* DESCRIPTION OF THE TASK
Using the listing below, print exactly everything from the line with "waits (R340). -/" down to the line with "def ringSize (s", both included, and nothing more.

* RECORDS FOR THIS EXERCISE
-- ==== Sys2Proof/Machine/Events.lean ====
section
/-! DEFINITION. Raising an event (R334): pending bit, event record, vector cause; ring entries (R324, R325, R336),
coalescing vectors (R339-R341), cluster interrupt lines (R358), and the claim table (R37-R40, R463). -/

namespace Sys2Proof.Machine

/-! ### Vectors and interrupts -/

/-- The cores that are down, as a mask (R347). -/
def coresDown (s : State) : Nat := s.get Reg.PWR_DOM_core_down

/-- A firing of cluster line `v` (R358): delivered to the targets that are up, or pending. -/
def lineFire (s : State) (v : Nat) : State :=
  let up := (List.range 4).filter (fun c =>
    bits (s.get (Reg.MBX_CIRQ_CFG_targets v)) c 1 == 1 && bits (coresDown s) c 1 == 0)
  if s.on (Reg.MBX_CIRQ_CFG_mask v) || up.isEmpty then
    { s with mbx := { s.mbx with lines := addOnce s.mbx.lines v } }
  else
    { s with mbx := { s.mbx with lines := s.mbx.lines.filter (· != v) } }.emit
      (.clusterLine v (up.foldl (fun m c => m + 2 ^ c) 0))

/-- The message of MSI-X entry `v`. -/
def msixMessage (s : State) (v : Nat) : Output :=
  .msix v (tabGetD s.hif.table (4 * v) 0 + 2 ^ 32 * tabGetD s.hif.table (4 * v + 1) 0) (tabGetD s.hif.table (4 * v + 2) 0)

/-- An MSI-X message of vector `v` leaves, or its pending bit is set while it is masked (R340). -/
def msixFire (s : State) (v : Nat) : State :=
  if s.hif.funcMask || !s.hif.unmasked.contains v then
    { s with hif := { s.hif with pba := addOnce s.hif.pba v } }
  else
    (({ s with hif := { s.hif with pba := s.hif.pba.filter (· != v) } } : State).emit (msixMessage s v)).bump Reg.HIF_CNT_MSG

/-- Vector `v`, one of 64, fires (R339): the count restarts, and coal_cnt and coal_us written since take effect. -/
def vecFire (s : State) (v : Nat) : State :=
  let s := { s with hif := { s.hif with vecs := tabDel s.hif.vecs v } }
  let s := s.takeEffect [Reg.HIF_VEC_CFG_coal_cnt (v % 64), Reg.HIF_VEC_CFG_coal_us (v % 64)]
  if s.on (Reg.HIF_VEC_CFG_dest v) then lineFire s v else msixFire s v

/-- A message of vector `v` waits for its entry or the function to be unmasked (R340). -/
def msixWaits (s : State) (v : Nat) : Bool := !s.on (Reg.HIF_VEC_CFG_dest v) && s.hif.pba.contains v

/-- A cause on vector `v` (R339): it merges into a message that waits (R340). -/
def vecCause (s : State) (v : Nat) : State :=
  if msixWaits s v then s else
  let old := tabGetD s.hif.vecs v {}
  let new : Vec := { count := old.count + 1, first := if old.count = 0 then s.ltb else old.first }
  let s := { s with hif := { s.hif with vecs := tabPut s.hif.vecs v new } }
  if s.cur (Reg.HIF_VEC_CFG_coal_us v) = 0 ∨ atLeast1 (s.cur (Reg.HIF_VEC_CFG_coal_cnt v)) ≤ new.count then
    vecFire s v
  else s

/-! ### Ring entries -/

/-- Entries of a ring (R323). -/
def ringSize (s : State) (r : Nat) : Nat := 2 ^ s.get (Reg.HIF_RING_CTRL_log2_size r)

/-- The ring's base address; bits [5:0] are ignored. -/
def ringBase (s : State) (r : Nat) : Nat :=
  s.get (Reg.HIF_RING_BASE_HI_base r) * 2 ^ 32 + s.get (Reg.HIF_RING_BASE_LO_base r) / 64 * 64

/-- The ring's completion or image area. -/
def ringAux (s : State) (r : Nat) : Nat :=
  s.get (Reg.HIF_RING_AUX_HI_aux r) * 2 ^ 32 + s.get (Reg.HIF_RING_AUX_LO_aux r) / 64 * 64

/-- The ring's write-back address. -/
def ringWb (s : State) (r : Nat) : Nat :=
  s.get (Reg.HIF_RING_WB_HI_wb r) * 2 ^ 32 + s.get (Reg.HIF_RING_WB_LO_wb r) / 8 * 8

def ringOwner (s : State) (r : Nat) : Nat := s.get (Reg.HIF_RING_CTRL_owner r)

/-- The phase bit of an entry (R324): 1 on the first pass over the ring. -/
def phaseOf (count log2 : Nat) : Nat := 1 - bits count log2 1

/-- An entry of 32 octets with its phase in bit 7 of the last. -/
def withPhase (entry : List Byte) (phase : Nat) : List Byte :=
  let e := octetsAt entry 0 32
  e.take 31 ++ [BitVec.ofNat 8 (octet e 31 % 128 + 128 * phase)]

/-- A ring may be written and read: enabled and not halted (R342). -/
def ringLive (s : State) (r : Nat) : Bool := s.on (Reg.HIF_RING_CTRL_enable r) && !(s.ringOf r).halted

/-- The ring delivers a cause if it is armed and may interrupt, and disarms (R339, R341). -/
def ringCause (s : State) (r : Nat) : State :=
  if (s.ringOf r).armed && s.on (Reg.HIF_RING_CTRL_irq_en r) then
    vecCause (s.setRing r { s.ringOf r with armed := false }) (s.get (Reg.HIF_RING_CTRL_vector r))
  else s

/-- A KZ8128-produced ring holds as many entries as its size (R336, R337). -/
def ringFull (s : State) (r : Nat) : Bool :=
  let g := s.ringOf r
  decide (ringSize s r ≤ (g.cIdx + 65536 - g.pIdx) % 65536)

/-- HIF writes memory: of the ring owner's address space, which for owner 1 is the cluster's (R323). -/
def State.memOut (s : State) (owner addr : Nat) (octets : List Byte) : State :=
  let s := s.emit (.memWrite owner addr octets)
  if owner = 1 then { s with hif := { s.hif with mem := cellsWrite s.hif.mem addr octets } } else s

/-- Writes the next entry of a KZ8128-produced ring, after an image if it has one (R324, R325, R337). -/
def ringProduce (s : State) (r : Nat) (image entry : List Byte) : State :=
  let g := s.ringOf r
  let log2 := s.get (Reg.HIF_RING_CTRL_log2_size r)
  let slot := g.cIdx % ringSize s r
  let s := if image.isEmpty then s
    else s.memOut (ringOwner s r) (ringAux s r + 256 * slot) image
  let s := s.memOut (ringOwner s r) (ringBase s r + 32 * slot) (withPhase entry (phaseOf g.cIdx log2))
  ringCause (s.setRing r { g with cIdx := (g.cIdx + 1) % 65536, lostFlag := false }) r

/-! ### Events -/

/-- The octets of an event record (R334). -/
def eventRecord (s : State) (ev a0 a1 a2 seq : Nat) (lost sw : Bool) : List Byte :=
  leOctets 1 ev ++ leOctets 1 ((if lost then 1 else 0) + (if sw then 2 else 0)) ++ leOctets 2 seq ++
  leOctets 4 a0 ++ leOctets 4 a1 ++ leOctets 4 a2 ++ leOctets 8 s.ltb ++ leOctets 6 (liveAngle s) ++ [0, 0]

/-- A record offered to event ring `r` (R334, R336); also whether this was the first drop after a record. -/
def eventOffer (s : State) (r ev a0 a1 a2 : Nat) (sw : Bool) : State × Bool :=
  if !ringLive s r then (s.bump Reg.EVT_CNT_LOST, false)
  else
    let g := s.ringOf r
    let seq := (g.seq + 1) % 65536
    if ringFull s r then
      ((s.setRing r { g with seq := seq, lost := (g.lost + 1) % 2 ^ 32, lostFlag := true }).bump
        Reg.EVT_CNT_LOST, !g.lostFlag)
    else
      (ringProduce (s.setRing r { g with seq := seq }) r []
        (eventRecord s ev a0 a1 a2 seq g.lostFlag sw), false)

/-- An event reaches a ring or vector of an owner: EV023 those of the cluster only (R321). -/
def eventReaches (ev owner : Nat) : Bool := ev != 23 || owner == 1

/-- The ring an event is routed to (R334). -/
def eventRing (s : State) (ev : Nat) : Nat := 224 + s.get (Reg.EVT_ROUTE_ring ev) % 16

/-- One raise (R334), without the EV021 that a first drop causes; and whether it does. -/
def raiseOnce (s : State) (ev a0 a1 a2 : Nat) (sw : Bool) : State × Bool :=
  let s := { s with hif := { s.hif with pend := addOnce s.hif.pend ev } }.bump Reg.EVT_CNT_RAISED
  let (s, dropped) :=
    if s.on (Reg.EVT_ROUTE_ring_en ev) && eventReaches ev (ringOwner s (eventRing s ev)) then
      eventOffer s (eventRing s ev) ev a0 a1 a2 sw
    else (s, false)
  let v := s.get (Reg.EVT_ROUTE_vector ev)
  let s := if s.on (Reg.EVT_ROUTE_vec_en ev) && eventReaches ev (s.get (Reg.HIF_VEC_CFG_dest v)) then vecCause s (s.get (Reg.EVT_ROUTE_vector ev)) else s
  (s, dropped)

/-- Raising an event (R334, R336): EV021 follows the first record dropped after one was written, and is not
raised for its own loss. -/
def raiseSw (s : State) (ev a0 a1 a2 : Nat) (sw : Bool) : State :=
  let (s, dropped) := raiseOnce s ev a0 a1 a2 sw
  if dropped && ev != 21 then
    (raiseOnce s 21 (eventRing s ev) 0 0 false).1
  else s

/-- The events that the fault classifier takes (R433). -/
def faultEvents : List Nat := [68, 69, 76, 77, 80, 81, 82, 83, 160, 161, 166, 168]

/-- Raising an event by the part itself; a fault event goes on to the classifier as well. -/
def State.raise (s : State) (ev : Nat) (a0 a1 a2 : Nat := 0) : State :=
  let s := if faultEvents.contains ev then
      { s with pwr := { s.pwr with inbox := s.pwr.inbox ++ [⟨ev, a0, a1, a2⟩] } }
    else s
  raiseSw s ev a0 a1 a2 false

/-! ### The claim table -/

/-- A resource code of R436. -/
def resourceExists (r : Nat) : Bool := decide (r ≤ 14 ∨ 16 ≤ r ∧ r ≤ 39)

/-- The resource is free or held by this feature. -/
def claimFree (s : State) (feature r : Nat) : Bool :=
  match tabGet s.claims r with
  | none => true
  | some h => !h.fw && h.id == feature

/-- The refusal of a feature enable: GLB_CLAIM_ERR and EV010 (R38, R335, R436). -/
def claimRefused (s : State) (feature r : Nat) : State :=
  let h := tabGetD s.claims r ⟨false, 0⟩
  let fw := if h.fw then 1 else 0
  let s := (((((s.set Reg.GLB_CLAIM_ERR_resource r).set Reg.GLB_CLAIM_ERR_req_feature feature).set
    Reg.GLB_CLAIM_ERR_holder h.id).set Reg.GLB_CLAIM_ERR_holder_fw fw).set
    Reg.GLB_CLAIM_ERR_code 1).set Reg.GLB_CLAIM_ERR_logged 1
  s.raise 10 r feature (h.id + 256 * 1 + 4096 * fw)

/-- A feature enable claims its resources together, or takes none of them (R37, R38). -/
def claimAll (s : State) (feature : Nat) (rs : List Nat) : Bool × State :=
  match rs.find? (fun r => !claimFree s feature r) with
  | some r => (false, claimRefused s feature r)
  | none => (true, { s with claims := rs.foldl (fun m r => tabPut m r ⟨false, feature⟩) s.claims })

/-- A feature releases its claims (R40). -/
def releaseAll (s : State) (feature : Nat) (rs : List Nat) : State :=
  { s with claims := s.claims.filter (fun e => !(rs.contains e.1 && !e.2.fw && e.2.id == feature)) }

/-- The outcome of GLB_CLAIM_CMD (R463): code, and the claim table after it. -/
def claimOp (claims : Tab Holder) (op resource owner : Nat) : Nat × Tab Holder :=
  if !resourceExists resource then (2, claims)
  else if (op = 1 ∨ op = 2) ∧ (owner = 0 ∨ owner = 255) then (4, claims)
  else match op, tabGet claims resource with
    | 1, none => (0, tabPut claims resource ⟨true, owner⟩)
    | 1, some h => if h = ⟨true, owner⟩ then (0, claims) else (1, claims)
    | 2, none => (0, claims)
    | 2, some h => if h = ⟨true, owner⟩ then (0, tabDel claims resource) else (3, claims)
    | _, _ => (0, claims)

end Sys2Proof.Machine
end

* TASK RESPONSE
/-- A cause on vector `v` (R339): it merges into a message that waits (R340). -/
def vecCause (s : State) (v : Nat) : State :=
  if msixWaits s v then s else
  let old := tabGetD s.hif.vecs v {}
  let new : Vec := { count := old.count + 1, first := if old.count = 0 then s.ltb else old.first }
  let s := { s with hif := { s.hif with vecs := tabPut s.hif.vecs v new } }
  if s.cur (Reg.HIF_VEC_CFG_coal_us v) = 0 ∨ atLeast1 (s.cur (Reg.HIF_VEC_CFG_coal_cnt v)) ≤ new.count then
    vecFire s v
  else s

/-! ### Ring entries -/

/-- Entries of a ring (R323). -/
def ringSize (s : State) (r : Nat) : Nat := 2 ^ s.get (Reg.HIF_RING_CTRL_log2_size r)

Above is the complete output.